Im Januar 2014 wagt sich das Stadttheater Kufstein an einen 2456 Jahre alten Polit-Psycho-Thriller.

„Antigone“, ist das wohl bekannteste Stück von Sophokles. Es ist ein Juwel der Weltliteratur, ein kostbares Vermächtnis aus den Uranfängen der Theatergeschichte im antiken Griechenland. Erzählt wird ein blutiger Reigen aus Machtstreben und Familienliebe. Nichts ist hier verstaubt. Die Fragen, mit denen uns die Geschichte der Antigone – Tochter des Ödipus – entgegentritt, haben auch in unserer Gegenwart nichts an ihrer Sprengkraft eingebüßt.

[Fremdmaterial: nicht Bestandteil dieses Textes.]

/-- The hypotheses of WarmResetKeeps hold together. -/
theorem witness_WarmResetKeeps : ∃ s t : State, s.Inv ∧ s.m.pins.porst = false ∧ s.m.g PWR_THERM_STATUS_TRIP = 0 ∧
    exec (.warmReset true false) s = .next t :=
  ⟨w [(FWM_BOOT_CTL_PREFER_B, 1)] [.stage 7 9#64, .pins { Mach.reset.pins with porst := false }], _, w_inv _ _ rfl rfl, rfl,
    by decide +kernel, rfl⟩

/-- The hypothesis of KerbCompletes's locked debug clause holds: a part with a production fuse that is not unlocked. -/
theorem witness_KerbCompletes_locked : ∃ s : State, s.Inv ∧ debugOpen s.m = false :=
  ⟨⟨[], { Mach.reset with fuse := { Mach.reset.fuse with production := true } }⟩, ⟨by constructor <;> rfl, rfl, rfl⟩, by decide +kernel⟩

end Sys2Proof.Tests
end

section
/-!
SUPPORT. How a command settles, said once: what the delivery of the records of a step can change, what a command leaves when
its program keeps to a footprint, and that no record and no fence is left over.
-/
namespace Sys2Proof.Machine

-- One declaration at a time: proofs that compute in the kernel wait for it, each with a stack of its own.
set_option Elab.async false

/-! What the delivery of records can change (R370). -/

/-- What `evRingPut` can change. -/
def Feet.evRingPut : Mask := (.of [.RNG_CNT] [.ring] : Mask).plus [Feet.ringPut, Feet.ringIrq]

theorem evRingPut_only (r : Nat) (e : EvRec) : Only Feet.evRingPut.has (evRingPut r e) := by
  have ring {k : Nat} {v : RingX} : Only Feet.evRingPut.has (putRing k v) := Only.doT .ring rfl (by decide +kernel)
  have mod {k : Nat} {f : RingX → RingX} : Only Feet.evRingPut.has (modRing k f) :=
    Only.bind (Only.bind Only.getM fun _ => Only.pure _) fun _ => ring
  refine Only.bind Only.getM fun m => Only.ite ?_ ?_
  · exact Only.bind ((ringPut_only _ _ _ _ _ _).le (by decide +kernel)) fun _ =>
      Only.bind mod fun _ => (ringIrq_only _ _ _ _).le (by decide +kernel)
  · exact Only.bind (Only.incK .RNG_CNT rfl (by decide +kernel)) fun _ => mod

/-- What `evOut` can change. -/
def Feet.evOut : Mask := (.of [.INT_EVQ_CNT] [.hold, .evLost] : Mask).plus [Feet.emit, Feet.evqPut, Feet.evRingPut]

theorem evFirmware_only (e : EvRec) : Only Feet.evOut.has (evFirmware e) := by
  have lost : Only Feet.evOut.has (putEvLost true) := Only.doT .evLost rfl (by decide +kernel)
  refine Only.bind Only.getM fun m => Only.bind (Only.onlyIf ((emit_only _).le (by decide +kernel))) fun _ => ?_
  refine Only.ite lost (Only.ite ((evqPut_only e).le (by decide +kernel)) (Only.ite ?_ ?_))
  · exact Only.bind (Only.bind Only.getM fun _ => Only.pure _) fun _ => Only.doT .hold rfl (by decide +kernel)
  · exact Only.bind (Only.incK .INT_EVQ_CNT rfl (by decide +kernel)) fun _ => lost

theorem evOut_only (x : EvRec × Option Nat) : Only Feet.evOut.has (evOut x) := by
  refine Only.bind (evFirmware_only x.1) fun _ => ?_
  cases x.2 with
  | some r => exact (evRingPut_only r x.1).le (by decide +kernel)
  | none => exact Only.pure _

/-- What `evFlush` can change. -/
def Feet.evFlush : Mask := (.of [] [.evPend] : Mask).plus [Feet.evOut]

/-- After the delivery no record waits. -/
theorem evFlush_told (k : Unit → Prog) (m : Mach) :
    ∃ m', Prog.run (evFlush k) m = Prog.run (k ()) m' ∧ Via Feet.evFlush.has m m' ∧ m'.evPend = [] := by
  obtain ⟨_, m', h, v⟩ := Only.each (fun x (_ : x ∈ m.evPend) => evOut_only x) k ((Upd.evPend []).apply m)
  refine ⟨m', h, .head (by decide +kernel) (v.mono (Mask.has_mono (by decide +kernel))), ?_⟩
  rw [v.keep (·.evPend) fun u m hu => Upd.apply_evPend m u fun ht => by
    rw [Mask.has_tab ht] at hu; exact absurd hu (by decide +kernel)]
  rfl

/-- Where no record waits the delivery changes nothing. -/
theorem evFlush_calm {m : Mach} (h : m.evPend = []) (k : Unit → Prog) : Prog.run (evFlush k) m = Prog.run (k ()) m := by
  have hm : (Upd.evPend []).apply m = m := by rw [← h]; rfl
  rw [show Prog.run (evFlush k) m = Prog.run (each m.evPend evOut k) ((Upd.evPend []).apply m) from rfl, hm, h]
  rfl

/-! What follows a command's program in its step. -/

/-- What `settle` can change where no fence is due and no record waits. -/
def Feet.quiet : Mask := .of [] [.out, .pins]

/-- What `settle` can change. -/
def Feet.settle : Mask := (.of [] [.feDue] : Mask).plus [Feet.quiet, Feet.evFlush, Feet.fence]

/-- The fence of an FE record and what it is told by follow the records of the step (R369). -/
def feFence : P Unit := do
  let m ← getM
  onlyIf (m.feDue = true) (do
    fence 3
    evFlush)

/-- What stands at the end of the step: no fence is due, and the output pins are set. -/
def pinsShow : P Unit := do
  putFeDue false
  let k ← getM
  modPins fun x => { x with
    aliveOut := k.g GLB_STRUCT_STATUS_STATE = stENABLED && k.g TWN_ROLE_STATE != roFENCED && domSt k 2 = dsON
    thermTrip := k.g PWR_THERM_STATUS_TRIP = 1 }

theorem settle_eq (k : Unit → Prog) : settle k = evFlush fun _ => feFence fun _ => pinsShow k := rfl

/-- A fence that is due follows, with its own records; then no record waits. -/
theorem feFence_told {m : Mach} (h : m.evPend = []) (k : Unit → Prog) :
    ∃ m', Prog.run (feFence k) m = Prog.run (k ()) m' ∧ Via Feet.settle.has m m' ∧ m'.evPend = [] := by
  by_cases hd : m.feDue = true
  · obtain ⟨_, m1, h1, v1⟩ := fence_only 3 (fun _ => evFlush k) m
    obtain ⟨m2, h2, v2, e2⟩ := evFlush_told k m1
    refine ⟨m2, ?_, (v1.mono (Mask.has_mono (by decide +kernel))).trans (v2.mono (Mask.has_mono (by decide +kernel))), e2⟩
    simpa [feFence, hd, h1] using h2
  · exact ⟨m, by simp [feFence, hd], .refl m, h⟩

theorem pinsShow_run (m : Mach) (k : Unit → Prog) :
    ∃ v, Prog.run (pinsShow k) m = Prog.run (k ()) ((Upd.pins v).apply ((Upd.feDue false).apply m)) := ⟨_, rfl⟩

/-- At the end of a step no record waits and no fence is due. -/
theorem settle_told (m : Mach) : (Prog.run (toProg settle) m).evPend = [] ∧ (Prog.run (toProg settle) m).feDue = false := by
  obtain ⟨m1, h1, -, e1⟩ := evFlush_told (fun _ => feFence fun _ => pinsShow fun _ => .done) m
  obtain ⟨m2, h2, -, e2⟩ := feFence_told e1 (fun _ => pinsShow fun _ => .done)
  obtain ⟨v, h3⟩ := pinsShow_run m2 fun _ => .done
  have h : Prog.run (toProg settle) m = _ := h1.trans (h2.trans h3)
  rw [h]
  exact ⟨e2, rfl⟩

/-- The sets within which a command stays that settles after a program of the set `A`. -/
def Mask.settled (A M : Mask) : Bool :=
  A.le M && Feet.quiet.le M && (!A.hasTab .evPend || Feet.evFlush.le M) && (!A.hasTab .feDue || Feet.settle.le M)

/-- What settles within a set: where a record waits, it holds what delivery can change, and where a fence is due, what that can. -/
theorem settle_via {M : Mask} {m : Mach} (hq : Feet.quiet.le M = true) (he : m.evPend = [] ∨ Feet.evFlush.le M = true)
    (hf : m.feDue = false ∨ Feet.settle.le M = true) : Via M.has m (Prog.run (toProg settle) m) := by
  -- the records
  have flush : ∃ m1, Prog.run (toProg settle) m = Prog.run (feFence fun _ => pinsShow fun _ => .done) m1 ∧
      Via M.has m m1 ∧ m1.evPend = [] ∧ m1.feDue = m.feDue := by
    rcases he with he | he
    · exact ⟨m, evFlush_calm he _, .refl m, he, rfl⟩
    · obtain ⟨m1, h1, v1, e1⟩ := evFlush_told (fun _ => feFence fun _ => pinsShow fun _ => .done) m
      refine ⟨m1, h1, v1.mono (Mask.has_mono he), e1, v1.keep (·.feDue) fun u m hu => Upd.apply_feDue m u fun ht => ?_⟩
      rw [Mask.has_tab ht] at hu
      exact absurd hu (by decide +kernel)
  obtain ⟨m1, h1, v1, e1, d1⟩ := flush
  rw [h1]
  refine v1.trans ?_
  have pins : M.hasTab .pins = true := Mask.hasTab_mono hq (by decide +kernel)
  rcases hf with hf | hf
  · -- no fence is due
    have hd : m1.feDue = false := d1.trans hf
    obtain ⟨v, h3⟩ := pinsShow_run m1 fun _ => .done
    have hm : (Upd.feDue false).apply m1 = m1 := by rw [← hd]; rfl
    rw [show Prog.run (feFence fun _ => pinsShow fun _ => .done) m1 = Prog.run (pinsShow fun _ => .done) m1 by
      simp [feFence, hd], h3, hm]
    exact .head (by rw [Mask.has_tab rfl]; exact pins) (.refl _)
  · obtain ⟨m2, h2, v2, -⟩ := feFence_told e1 (fun _ => pinsShow fun _ => .done)
    obtain ⟨v, h3⟩ := pinsShow_run m2 fun _ => .done
    rw [h2, h3]
    refine (v2.mono (Mask.has_mono hf)).trans (.head ?_ (.head (by rw [Mask.has_tab rfl]; exact pins) (.refl _)))
    rw [Mask.has_tab rfl]
    exact Mask.hasTab_mono hf (by decide +kernel)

Modern inszeniert, doch mit klassischen Texten, spielen wir dieses griechische Drama in der Art eines Stubenspieles. Es gibt keine Bühne. Es kann überall gespielt werden.

Breinössl-Bühne Innsbruck - 20.09.2014

"Das Oslo-Syndrom"

Hans-Georg und Walter wollen eine Bank ausrauben. Die Beiden hoffen, sich so ihr Leben ein wenig zu versüßen. Das durchaus gut geplante aber gewagte Unterfangen scheitert allerdings an der mangelnden Routine des Duos. Im Handumdrehen werden aus den beiden gutmütigen Bankräubern gefährliche Geiselnehmer. Diesen Eindruck haben jedenfalls die Polizei und die Medien. Was im Inneren der Bank tatsächlich geschieht, bringt unsere zwei "Helden" zur Verzweiflung. Da werden die Täter plötzlich zu Opfern, denn die Pläne der Geiseln sind mörderisch...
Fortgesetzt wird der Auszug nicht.